> Dataset excerpts

/-- Waits that a store's acknowledgement or drop may end (R296, R314). -/
def State.wakeStores (s : State) (n : Nat) : State :=
  let b := s.nib n
  let all := b.storeBuf ++ b.tracker
  s.wake n fun c w => match w with
    | .ownStores => !all.any (·.ctx == c)
    | .entryOf q => !all.any (·.seq == q)
    | _ => false

/-! ### Walks (R331 to R334) -/

/-- A leaf enters the TLB of 64 entries. -/
def Nib.install (b : Nib) (t : TlbEnt) (victim : Nat) : Nib :=
  let rest := b.tlb.filter fun u => !(u.ward == t.ward && u.large == t.large && u.vpn == t.vpn)
  { b with tlb := (if rest.length < 64 then rest else rest.eraseIdx (victim % 64)) ++ [t] }

/-- Entries a walk has read enter the leaf's walk cache of 256 entries. -/
def keepWalks (victim : Nat) : List WalkEnt → List WalkEnt → List WalkEnt
  | old, [] => old
  | old, e :: es =>
    let rest := old.filter fun u => !(u.level == e.level && u.ward == e.ward && u.pre == e.pre)
    keepWalks victim ((if rest.length < 256 then rest else rest.eraseIdx (victim % 256)) ++ [e]) es

/-- A walk's leaf enters the TLB, and the entries that it read the leaf's walk cache (R334). -/
def State.takeWalk (s : State) (n : Nat) (r : TlbEnt × List WalkEnt) : State :=
  let v := Config.freeVictim s.tick
  let leaf := leafOf n
  let s := s.drawn.modNib n fun b => b.install r.1 v
  { s with walkCache := mset s.walkCache leaf (keepWalks v (mget (fun _ => []) s.walkCache leaf) r.2) }

/-- The table entries that a walk reads from a level on (R331). -/
def walkPath (s : State) (n va : Nat) : Nat → Nat → Nat → List Nat
  | 0, _, _ => []
  | k + 1, level, table =>
    let a := table + 8 * walkIndex level va
    match walkStep s (walkAsker n) va table level with
    | .error _ => if inSys a && s.rubAllows (walkAsker n) .read a then [a] else []
    | .ok p => a :: if entLeaf p then [] else walkPath s n va k (level + 1) (entPpn p * 65536)

/-- The table entries that a walk reads, from where the walk cache lets it begin (R332). -/
def walkReads (s : State) (n va : Nat) : List Nat :=
  let ward := s.xlWard n
  match s.cachedWalk n ward va 2 with
  | some e => if entLeaf e.entry then [] else walkPath s n va 1 3 (entPpn e.entry * 65536)
  | none =>
    match s.cachedWalk n ward va 1 with
    | some e => walkPath s n va 2 2 (entPpn e.entry * 65536)
    | none => walkPath s n va 3 1 (s.xlRoot n)

/-- WALK_COMPLETE: the walk's reads pass their inkwells; the leaf is installed and the pair will issue again, or the walk's fault is
taken at the pair. A table line that is lost ends the walk without a result (R69). -/
def execWalkComplete (n : Fin 544) : Routed (Fin 32) → State → Out
  | ⟨c, m⟩, s =>
  match s.whyParked n.val c.val with
  | some (.walk va) =>
    if s.resending n.val then .next s else
    let path := walkReads s n.val va
    let r := s.meet (fun l => path.any fun a => lineOf a == l) m.errs
    if !m.agree then .next (s.vote (laneOf n.val) (path.headD 0))
    else if !r.2 then .next r.1
    else
    let s := path.foldl (fun s a => s.inkRead (lineOf a)) r.1
    match walk s n.val va with
    | .error t => .next (s.faultParked n.val c.val t)
    | .ok r => .next ((s.takeWalk n.val r).goOn n.val c.val)
  | _ => .next s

> What is needed
Take the line containing "walk's fault is" and each line after it up to the last line of the listing, and print them exactly.

> Task answer
/-- WALK_COMPLETE: the walk's reads pass their inkwells; the leaf is installed and the pair will issue again, or the walk's fault is
taken at the pair. A table line that is lost ends the walk without a result (R69). -/
def execWalkComplete (n : Fin 544) : Routed (Fin 32) → State → Out
  | ⟨c, m⟩, s =>
  match s.whyParked n.val c.val with
  | some (.walk va) =>
    if s.resending n.val then .next s else
    let path := walkReads s n.val va
    let r := s.meet (fun l => path.any fun a => lineOf a == l) m.errs
    if !m.agree then .next (s.vote (laneOf n.val) (path.headD 0))
    else if !r.2 then .next r.1
    else
    let s := path.foldl (fun s a => s.inkRead (lineOf a)) r.1
    match walk s n.val va with
    | .error t => .next (s.faultParked n.val c.val t)
    | .ok r => .next ((s.takeWalk n.val r).goOn n.val c.val)
  | _ => .next s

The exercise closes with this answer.